A muttering was heard from among the courtiers, and heels rasped on the flagstones.

‘Queen Margaret,’ said Albany, appalled to see her wipe away a tear, ‘no one meant you any ill-will. Surely one in your position must recognise better than most that my appointment is expedient, not treacherous.’ He looked at the Earl of Angus, who stared at a point above the regent’s head as if measuring the beam. ‘Had you not remarried,’ he continued, ‘you would have retained the role until young James’s accession.’

‘So you say,’ sniffed Margaret, ‘but I have reason to doubt that.’ She raised a hand to silence his reply. ‘Enough. I am not one to hold a grudge. I leave it to our holy father in heaven to weigh the scales and settle scores in the next life if not in this. Meanwhile, I ought to warn you that you will find this country very different from your homeland. It will take years to learn her ways.’

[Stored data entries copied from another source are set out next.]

-- ==== Sys2Proof/Machine/Timestamps.lean ====
section
/-! DEFINITION. A change of timestamps, of one type `τ` to another type `σ`, carried through everything that holds one:
the form in which "the block only copies its values and never compares or computes with them" (R8) is stated. With
`σ = BitVec TSW` it is the hardware form of `TSW`-bit timestamps.
-/

namespace Sys2Proof.Machine

section
variable {τ σ : Type}

/-- Both timestamps of a byte. -/
def TimestampedByte.mapTime (g : τ → σ) (b : TimestampedByte τ) : TimestampedByte σ :=
  { value := b.value, startTime := g b.startTime, endTime := g b.endTime }

/-- The span of a record. -/
def DecodedRecord.mapTime (g : τ → σ) : DecodedRecord τ → DecodedRecord σ
  | .temperature v a e    => .temperature v (g a) (g e)
  | .voltage v a e        => .voltage v (g a) (g e)
  | .current v a e        => .current v (g a) (g e)
  | .consumption v a e    => .consumption v (g a) (g e)
  | .rpm v a e            => .rpm v (g a) (g e)
  | .checksumResult v a e => .checksumResult v (g a) (g e)
  | .badSpan a e          => .badSpan (g a) (g e)

/-- The start and end time of a record. -/
def DecodedRecord.span : DecodedRecord τ → τ × τ
  | .temperature _ a e | .voltage _ a e | .current _ a e | .consumption _ a e | .rpm _ a e
  | .checksumResult _ a e | .badSpan a e => (a, e)

/-- The side band of a step. -/
def PortInput.mapTime (g : τ → σ) (p : PortInput τ) : PortInput σ :=
  { rst := p.rst, command := p.command.map fun c => { word := c.word, tsStart := g c.tsStart, tsEnd := g c.tsEnd } }

/-- Every timestamp of the block. -/
def Block.mapTime (g : τ → σ) (B : Block τ) : Block σ :=
  { window := B.window.map (TimestampedByte.mapTime g), acc := B.acc, refused := B.refused }
end

/-- Every timestamp of the state. -/
def State.mapTime (g : Timestamp → Timestamp) (s : State) : State :=
  { s with
    window := s.window.map (TimestampedByte.mapTime g), inputs := s.inputs.map (PortInput.mapTime g),
    out := s.out.map (DecodedRecord.mapTime g), log := s.log.map (DecodedRecord.mapTime g) }

/-- Every timestamp that the state holds meets `P`: those of the window, of the coming inputs and of the records. -/
def State.AllTimes (P : Timestamp → Prop) (s : State) : Prop :=
  (∀ b ∈ s.window, P b.startTime ∧ P b.endTime) ∧
  (∀ p ∈ s.inputs, ∀ c, p.command = some c → P c.tsStart ∧ P c.tsEnd) ∧
  (∀ r ∈ s.out, P r.span.1 ∧ P r.span.2) ∧ (∀ r ∈ s.log, P r.span.1 ∧ P r.span.2)

end Sys2Proof.Machine
end

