-- ==== Sys2Proof/Laws/PerInstr.lean ====
section
/-! SUPPORT. A family of statements with one lemma per constructor: the two fields of an encoded instruction are its
operation selector (R61) and its data bits (R62).
-/

namespace Sys2Proof.Laws.OpField

/-- `op` and `data` of the word of `i`. -/
def Statement (i : Instr) : Prop := opField (encodeWord i) = i.op ∧ dataField (encodeWord i) = i.data

theorem nop (d : Byte) : Statement (.nop d) := ⟨opField_append _ _, dataField_append _ _⟩
theorem push (v : Byte) (a e : Timestamp) : Statement (.push v a e) := ⟨opField_append _ _, dataField_append _ _⟩
theorem reserved010 (d : Byte) : Statement (.reserved010 d) := ⟨opField_append _ _, dataField_append _ _⟩
theorem reserved011 (d : Byte) : Statement (.reserved011 d) := ⟨opField_append _ _, dataField_append _ _⟩
theorem crcClr (d : Byte) : Statement (.crcClr d) := ⟨opField_append _ _, dataField_append _ _⟩
theorem crcUpd (d : Byte) : Statement (.crcUpd d) := ⟨opField_append _ _, dataField_append _ _⟩
theorem reserved110 (d : Byte) : Statement (.reserved110 d) := ⟨opField_append _ _, dataField_append _ _⟩
theorem reserved111 (d : Byte) : Statement (.reserved111 d) := ⟨opField_append _ _, dataField_append _ _⟩

end Sys2Proof.Laws.OpField
end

Her glance took in Albany’s fur-lined cloak and Italian boots, the earring tickling his collar, and her words were heavy with contempt. ‘And yet I hear you are not planning a long visit. Such a pity. There is so much work for one in your role, it is difficult to understand how it could be done from France. Scotland cannot be governed from afar, you know. When trouble arises here, it spreads fast. That you will very quickly discover.’

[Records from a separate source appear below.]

/-- Pushes among whose windows none passes are all kept, and emit nothing (R102, R104). -/
theorem Block.run_pushInputs_of_noWindowMatches {bs : List (TimestampedByte Timestamp)} {B : Block Timestamp}
    (h : NoWindowMatches (B.window ++ bs)) :
    Block.run (pushInputs bs) B = ({ B with window := B.window ++ bs }, []) := by
  induction bs generalizing B with
  | nil => simp
  | cons b bs ih =>
    rw [List.append_cons] at h
    have hpush : B.push b = ({ B with window := B.window ++ [b] }, []) := by
      simp only [Block.push, process_of_noWindowMatches h.of_append]
    rw [pushInputs_cons, Block.run_cons, Block.onPort_pushLine, hpush, ih h]
    simp

/-! ### Steps and the invariant -/

/-- Everything a step can do to the window (R22), with the reason why it empties or keeps it. -/
theorem step_window_cases {s t : State} (h : step s = .next t) :
    (s.presented.rst = true ∧ s.presented.pushed = none ∧ t.window = []) ∨
    (s.presented.rst = false ∧ s.presented.pushed = none ∧ t.window = s.window) ∨
    (∃ b, s.presented.rst = false ∧ s.presented.pushed = some b ∧ t.window = s.window ++ [b] ∧
      ∀ bad f, s.window ++ [b] = bad ++ Frame.toList f → f.passes = false) ∨
    (∃ b, s.presented.rst = false ∧ s.presented.pushed = some b ∧ t.window = [] ∧
      ∃ bad f, s.window ++ [b] = bad ++ Frame.toList f ∧ f.passes = true) := by
  obtain ⟨hr, hp, hw, -⟩ | ⟨hr, hp, hw, -⟩ | ⟨b, hr, hp, rfl⟩ := step_sync_cases h
  · exact .inl ⟨hr, hp, hw⟩
  · exact .inr (.inl ⟨hr, hp, hw⟩)
  · obtain ⟨hkeep, hfail⟩ | ⟨hclear, hpass⟩ := process_window_cases s.window b
    · exact .inr (.inr (.inl ⟨b, hr, hp, by simp [hkeep], hfail⟩))
    · exact .inr (.inr (.inr ⟨b, hr, hp, hclear, hpass⟩))

theorem step_noWindowMatches {s t : State} (hs : NoWindowMatches s.window) (h : step s = .next t) :
    NoWindowMatches t.window := by
  obtain ⟨-, -, hw⟩ | ⟨-, -, hw⟩ | ⟨b, -, -, hw, hfail⟩ | ⟨b, -, -, hw, -⟩ := step_window_cases h <;> rw [hw]
  · exact noWindowMatches_nil
  · exact hs
  · exact hs.append_singleton hfail
  · exact noWindowMatches_nil

/-- Settles O39: of the cases of a step, only a PUSH that keeps its byte adds a window, and that one failed the test. -/
theorem windowInvariantIsKept : Obligations.WindowInvariantIsKept := by
  intro s t hs h
  refine ⟨step_noWindowMatches hs h, ?_⟩
  obtain ⟨-, -, hw⟩ | ⟨-, hp, hw⟩ | ⟨b, -, hp, hw, -⟩ | ⟨b, -, -, hw, -⟩ := step_window_cases h
  · exact .inl hw
  · exact .inr (by simp [hw, hp])
  · exact .inr (by simp [hw, hp])
  · exact .inl hw

/-- Settles O40: a fresh block's window is empty. -/
theorem resetMeetsTheWindowInvariant : Obligations.ResetMeetsTheWindowInvariant := noWindowMatches_nil

/-- Settles O28, by the cases of a step. -/
theorem windowChangesInThreeWays : Obligations.WindowChangesInThreeWays := by
  intro s t h
  obtain ⟨hr, -, hw⟩ | ⟨-, -, hw⟩ | ⟨b, -, hp, hw, -⟩ | ⟨b, -, hp, hw, bad, f, hf, hpass⟩ := step_window_cases h
  · exact .inr (.inr (.inl ⟨hw, hr⟩))
  · exact .inl hw
  · exact .inr (.inl ⟨b, hp, hw⟩)
  · exact .inr (.inr (.inr ⟨hw, b, hp, bad, f, hf, f.passes_iff.mp hpass⟩))

/-! ### Runs and the invariant -/

/-- `W` is the bytes that the last steps of `ins` pushed, from a step on whose start the window was empty, and no reset
was among them. -/
def HoldsSinceClear (s : State) (ins : List (PortInput Timestamp)) (W : List (TimestampedByte Timestamp)) : Prop :=
  ∃ done since u, ins = done ++ since ∧ run done.length s = .next u ∧ u.window = [] ∧
    (∀ p ∈ since, p.rst = false) ∧ W = since.filterMap PortInput.pushed

theorem holdsSinceClear_of_empty {s t : State} {ins : List (PortInput Timestamp)} (h : run ins.length s = .next t)
    (hw : t.window = []) : HoldsSinceClear s ins t.window :=
  ⟨ins, [], t, by simp, h, hw, by simp, by simp [hw]⟩

/-- One step without reset more, which pushes what it pushes. -/
theorem HoldsSinceClear.append_step {s : State} {ins : List (PortInput Timestamp)}
    {W : List (TimestampedByte Timestamp)} {p : PortInput Timestamp} (h : HoldsSinceClear s ins W)
    (hr : p.rst = false) : HoldsSinceClear s (ins ++ [p]) (W ++ p.pushed.toList) := by
  obtain ⟨done, since, u, rfl, hrun, hu, hrst, rfl⟩ := h
  refine ⟨done, since ++ [p], u, List.append_assoc .., hrun, hu, ?_, ?_⟩
  · simpa [or_imp, forall_and, hr] using hrst
  · cases hp : p.pushed <;> simp [hp]

theorem run_window_invariant {s : State} {ins rest : List (PortInput Timestamp)} (hs : s.window = [])
    (hin : s.inputs = ins ++ rest) :
    NoWindowMatches (State.afterStep^[ins.length] s).window ∧
      HoldsSinceClear s ins (State.afterStep^[ins.length] s).window := by
  induction ins using List.reverseRecOn generalizing rest with
  | nil => exact ⟨by simpa [hs] using noWindowMatches_nil, holdsSinceClear_of_empty (run_eq_iterate 0 s) hs⟩
  | append_singleton ins p ih =>
    obtain ⟨hno, hsince⟩ := ih (rest := p :: rest) (by simp [hin])
    have hrun := run_eq_iterate (ins ++ [p]).length s
    have hlast : State.afterStep^[(ins ++ [p]).length] s = (State.afterStep^[ins.length] s).afterStep := by
      rw [List.length_append, List.length_singleton, Function.iterate_succ_apply']
    rw [hlast] at hrun ⊢
    have hstep := step_eq_afterStep (State.afterStep^[ins.length] s)
    have hpres : (State.afterStep^[ins.length] s).presented = p :=
      State.presented_cons (rest := rest) (by simp [State.iterate_afterStep_inputs, hin])
    refine ⟨step_noWindowMatches hno hstep, ?_⟩
    obtain ⟨-, -, hw⟩ | ⟨hr, hp, hw⟩ | ⟨b, hr, hp, hw, -⟩ | ⟨b, -, -, hw, -⟩ := step_window_cases hstep
    · exact holdsSinceClear_of_empty hrun hw
    · rw [hpres] at hr hp
      simpa [hw, hp] using hsince.append_step hr
    · rw [hpres] at hr hp
      simpa [hw, hp] using hsince.append_step hr
    · exact holdsSinceClear_of_empty hrun hw

/-- Settles O41, by induction on the run, last step first. -/
theorem windowHoldsTheBytesSinceTheLastClear : Obligations.WindowHoldsTheBytesSinceTheLastClear := by
  intro s t ins rest hs hin h
  rw [run_eq_iterate] at h
  cases h
  exact run_window_invariant hs hin

/-- Nine bytes 0x01 have another CRC than 0x01 (S-10). -/
theorem noWindowMatches_of_ones {τ : Type} {W : List (TimestampedByte τ)} (h : ∀ b ∈ W, b.value = 0x01#8) :
    NoWindowMatches W := by
  rw [noWindowMatches_iff]
  rintro bad f rest rfl
  have hf : ∀ b ∈ f.toList, b.value = 0x01#8 := fun b hb => h b (by simp [hb])
  have hpayload : vals f.payload.toList = List.replicate 9 0x01#8 :=
    List.eq_replicate_iff.mpr ⟨by simp, by simpa [vals] using fun b hb => hf b (by simp [Frame.toList, hb])⟩
  have hcrc : f.crcByte.value = 0x01#8 := hf _ (by simp [Frame.toList])
  have hne : crc8 (List.replicate 9 0x01#8) ≠ 0x01#8 := by decide +kernel
  rw [← Bool.not_eq_true, Frame.passes_iff, hpayload, hcrc]
  exact hne

/-- Settles O38: among bytes 0x01 no window passes. -/
theorem windowGrowsWithoutBound : Obligations.WindowGrowsWithoutBound := by
  intro s bs rest hs hones hin
  have hrun := run_eq_iterate (pushInputs bs).length s
  have hkeep := Block.run_pushInputs_of_noWindowMatches (B := s.block) (bs := bs)
    (by simpa [hs] using noWindowMatches_of_ones hones)
  obtain ⟨hblock, hlog⟩ := run_block_log hin hrun
  rw [length_pushInputs] at hrun
  rw [hkeep] at hblock hlog
  exact ⟨_, hrun, by simpa [hs] using congrArg Block.window hblock, by simpa using hlog⟩

end Sys2Proof.Machine
end

section
/-! The bounded representation (R31 to R33), and what depends on the window's view alone.

The idea: a triple represents exactly the windows of one view, so a fact of the bounded PUSH, which reads the triple
alone, holds of all windows of that view alike. -/

namespace Sys2Proof.Machine

section
variable {τ : Type}

/-! ### Triples and views -/

/-- A triple represents exactly the windows of the view that it spells out. -/
theorem represents_iff_windowView {r : BoundedWindow τ} {W : List (TimestampedByte τ)} :
    r.Represents W ↔ windowView W = (r.n, r.T, if r.n = 0 then none else some r.fs) := by
  have hdrop : W.length - min W.length 10 = W.length - 10 := by omega
  unfold BoundedWindow.Represents windowView
  constructor
  · rintro ⟨hn, hT, hfs⟩
    rw [hT, hn, hdrop]
    cases W with
    | nil => simp
    | cons first rest => simp [hfs first rfl]
  · intro h
    simp only [Prod.mk.injEq] at h
    obtain ⟨hn, hT, hfs⟩ := h
    refine ⟨hn.symm, by rw [← hn, hdrop, hT], fun first hfirst => ?_⟩
    have hne : r.n ≠ 0 := by
      cases W with
      | nil => cases hfirst
      | cons _ _ => simp at hn; omega
    simpa [hfirst, hne] using hfs.symm

/-- Every window is represented; `x` is the `fs` of an empty one. -/
theorem exists_represents (W : List (TimestampedByte τ)) (x : τ) : ∃ r : BoundedWindow τ, r.Represents W :=
  ⟨⟨min W.length 10, W.drop (W.length - min W.length 10), (W.head?.map TimestampedByte.startTime).getD x⟩, rfl, rfl,
    fun first h => by simp [h]⟩

/-! ### The bounded PUSH -/

/-- The start time that PUSH of `b` leaves in the triple (R33). -/
def BoundedWindow.pushStart (r : BoundedWindow τ) (b : TimestampedByte τ) : τ :=
  if r.n = 0 then b.startTime else r.fs

theorem boundedProcess_of_short {r : BoundedWindow τ} (b : TimestampedByte τ) (h : r.n + 1 < 10) :
    boundedProcess r b = (⟨r.n + 1, r.T ++ [b], r.pushStart b⟩, []) := by
  simp [boundedProcess, BoundedWindow.pushStart, h]

theorem boundedProcess_of_split {r : BoundedWindow τ} {b : TimestampedByte τ} {dropped : List (TimestampedByte τ)}
    {f : Frame τ} (h : ¬ r.n + 1 < 10) (hT : r.T ++ [b] = dropped ++ f.toList) :
    boundedProcess r b =
      if f.passes then
        (⟨0, [], r.pushStart b⟩,
          (if r.n = 10 then dropped.head?.toList.map fun oldest => .badSpan (r.pushStart b) oldest.endTime else []) ++
            decodePayload f.payload ++ [checksumGood f.crcByte])
      else (⟨10, f.toList, r.pushStart b⟩, []) := by
  simp [boundedProcess, BoundedWindow.pushStart, h, hT]

section
variable {r : BoundedWindow τ} {W : List (TimestampedByte τ)}

/-- After the append, the triple's start time is that of the oldest element. -/
theorem BoundedWindow.Represents.pushStart_eq (h : r.Represents W) (b : TimestampedByte τ)
    {first : TimestampedByte τ} (hfirst : (W ++ [b]).head? = some first) : r.pushStart b = first.startTime := by
  obtain ⟨hn, -, hfs⟩ := h
  cases W with
  | nil =>
    cases hfirst
    simp [BoundedWindow.pushStart, hn]
  | cons x xs =>
    have hne : r.n ≠ 0 := by simp at hn; omega
    rw [BoundedWindow.pushStart, if_neg hne]
    exact hfs first hfirst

Before he could respond she turned and left the hall, her stiff gown swaying like a tolling bell, her husband at her heels. A burst of brittle laughter came from the passageway as the door closed behind them, but whether it was from Margaret or Angus the regent could not tell.

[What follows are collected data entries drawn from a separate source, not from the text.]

-- ==== Sys2Proof/Machine/Bits.lean ====
section
/-! DEFINITION. Byte, word and address fields (00_scope.md R9, R10, R14): the low and high halves of a word, the
assembly of words and addresses from bytes, sign extension, and truncation to an operand width. -/

namespace Sys2Proof

/-- Bits 7:0 of a word (AL, XL, ...; R10). -/
def lo (v : Word) : Byte := v.setWidth 8
/-- Bits 15:8 of a word (AH, XH, ...; R10). -/
def hi (v : Word) : Byte := v.extractLsb' 8 8
/-- The word with the given high and low byte (R9). -/
def word (h l : Byte) : Word := h ++ l
/-- The bus address bank:offset (R9). -/
def long (b : Byte) (o : Word) : Addr := b ++ o
/-- Bits 23:16 of a bus address. -/
def bankOf (a : Addr) : Byte := a.extractLsb' 16 8
/-- Bits 15:0 of a bus address. -/
def offOf (a : Addr) : Word := a.setWidth 16
/-- A byte as a word, zero-extended (R9). -/
def zext (v : Byte) : Word := v.setWidth 16
/-- A byte as a word, sign-extended (R173). -/
def sext (v : Byte) : Word := v.signExtend 16
/-- `trunc_w(v)`: the low w bits of a word (R9). -/
def trunc : Width → Word → Word
  | .w8, v => zext (lo v)
  | .w16, v => v
/-- `msb_w(v) = v[w-1]` (R14). -/
def msb (w : Width) (v : Word) : Bool := v.getLsbD (w.bits - 1)
/-- A register of which a width-w write changes only the low w bits (R14, R31). -/
def setLow : Width → Word → Word → Word
  | .w8, old, v => word (hi old) (lo v)
  | .w16, _, v => v
/-- The byte with the low bit of the given Bool. -/
def bitByte (b : Bool) : Byte := (BitVec.ofBool b).setWidth 8

end Sys2Proof
end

Once she was gone the Scottish court gathered around him, clucking with excitement, and keen to sound him out on more subjects than could be discussed in a year. After an hour, when it was evident even to the clansmen from the western isles that Albany was flagging, an equerry led him to his rooms, where a table was laid with wine and biscuits. ‘You will wish to rest, your grace,’ said the servant. ‘Dinner will commence in the great hall at the hour of four. Until then I will see you are not disturbed.’

Albany grunted and sat heavily on his bed, listening to the man’s steps disappear down the stairs, and wondering how much influence the dowager queen still held at court.

It was not to find an answer to this question that he took the young king out of her care, but in so doing he understood his position at last. Margaret had allies, some of them powerful, but even they did not contest his right to remove James from his mother, for the security of the realm.

When she heard of his edict, he later learned, Margaret put a hand to her throat and fainted. On coming to her senses she had a fit of hysterics, which frightened her almost as much as her maidservants. ‘Poppet, I beg you, be calm,’ implored her husband, chafing her hands, which she snatched away. Propped against the wall of her chambers in Stirling Castle, she looked blindly ahead, as if Angus were not in the room. He crouched by her side, reminding her that the regent would allow her to see her child regularly. In time he might be permitted to stay with her for a night or two. Things could have been worse, he continued: Albany might have carried James off to France. His words finally reached her, for her breathing calmed, she looked him in the eye, and then a slap rang out.